DATASET:
----
/-! ### Writes (R243 to R246) -/

/-- DATA[2:0] as a number. -/
theorem extractLsb'_ie_eq_ofNat (data : Word) : data.extractLsb' 0 3 = BitVec.ofNat 3 (data.toNat % 8) :=
  BitVec.eq_of_toNat_eq (by simp)

/-- Settles O13: `writeIe` replaces IE alone, so irq reads the written bits beside the old flags. -/
theorem wrIeStoresEnablesAndIrqFollows : Obligations.WrIeStoresEnablesAndIrqFollows := by
  intro data s
  refine ⟨{ writeIe data s with rsp := some (.write .okay) }, rfl, ?_, ?_⟩
  · rw [← extractLsb'_ie_eq_ofNat]
    rfl
  · simp [State.irq]

/-- Settles O14: an idle MSG write is `writeMsg`'s store, with one bit set in MVALID. -/
theorem wrMsgStoresTheWordWhenIdle : Obligations.WrMsgStoresTheWordWhenIdle := by
  intro i data s hb
  rw [exec_wrMsgAt, writeMsg_of_idle hb]
  rfl

/-- Settles O15: a busy MSG write only raises MSG_BUSY, number 2. -/
theorem wrMsgIsRefusedWhenBusy : Obligations.WrMsgIsRefusedWhenBusy := by
  intro i data s hb
  rw [exec_wrMsgAt, writeMsg_of_busy hb, raiseError_eq]
  rfl

/-- Settles O16: the ten meanings are one, ERROR and the state as it was. -/
theorem wrReadOnlyAnswersError : Obligations.WrReadOnlyAnswersError := by
  intro data s i hi
  simp only [List.mem_cons, List.not_mem_nil, or_false] at hi
  obtain rfl | rfl | rfl | rfl | rfl | rfl | rfl | rfl | rfl | rfl := hi <;> rfl

/-! ### Accesses that reach no register (R241, R247) -/

/-- The misaligned and the reserved offsets are those of no register (20_memory.md R74, R75). -/
theorem registerOffset_eq_false (h : addr.toNat % 4 ≠ 0 ∨ addr = 0x1C#8 ∨ 0x74 ≤ addr.toNat) :
    registerOffset addr = false := by
  obtain hmis | rfl | hhigh := h
  · simp [registerOffset, hmis]
  · rfl
  · simp [registerOffset]
    omega

/-- A word with WR = 0 is read by its offset alone: DATA is ignored (30_encoding.md R101). -/
theorem decodeBus_read (addr : BitVec 8) (data : Word) : decodeBus (0#1 ++ addr ++ data) = decodeRead addr := by
  have hword : (0#1 ++ addr ++ data : BitVec 41).toNat = (0#1 ++ addr).toNat * 2 ^ 32 + data.toNat := append_toNat _ _
  rw [append_toNat 0#1 addr, BitVec.toNat_ofNat] at hword
  have hwr : busWr (0#1 ++ addr ++ data) = false := by
    rw [busWr_eq, hword, decide_eq_false_iff_not]
    omega
  have haddr : busAddr (0#1 ++ addr ++ data) = addr := by
    apply BitVec.eq_of_toNat_eq
    rw [busAddr_toNat, hword]
    omega
  rw [decodeBus_of_not_busWr hwr, haddr]

/-- Settles O17: neither decoder column has a row for the offset, and the two last rows change nothing. -/
theorem unmappedAccessAnswersError : Obligations.UnmappedAccessAnswersError := by
  intro addr data s h
  have hoff := registerOffset_eq_false h
  exact ⟨(decodeBus_read addr data).trans (decodeRead_of_not_registerOffset addr hoff), rfl,
    (decodeBus_busWriteWord addr data).trans (decodeWrite_of_not_registerOffset hoff data), rfl⟩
----
YOUR ASSIGNMENT: Wherever the word "Settles" appears in the listing, copy the line that holds it.

TASK SOLUTION:
/-- Settles O13: `writeIe` replaces IE alone, so irq reads the written bits beside the old flags. -/
/-- Settles O14: an idle MSG write is `writeMsg`'s store, with one bit set in MVALID. -/
/-- Settles O15: a busy MSG write only raises MSG_BUSY, number 2. -/
/-- Settles O16: the ten meanings are one, ERROR and the state as it was. -/
/-- Settles O17: neither decoder column has a row for the offset, and the two last rows change nothing. -/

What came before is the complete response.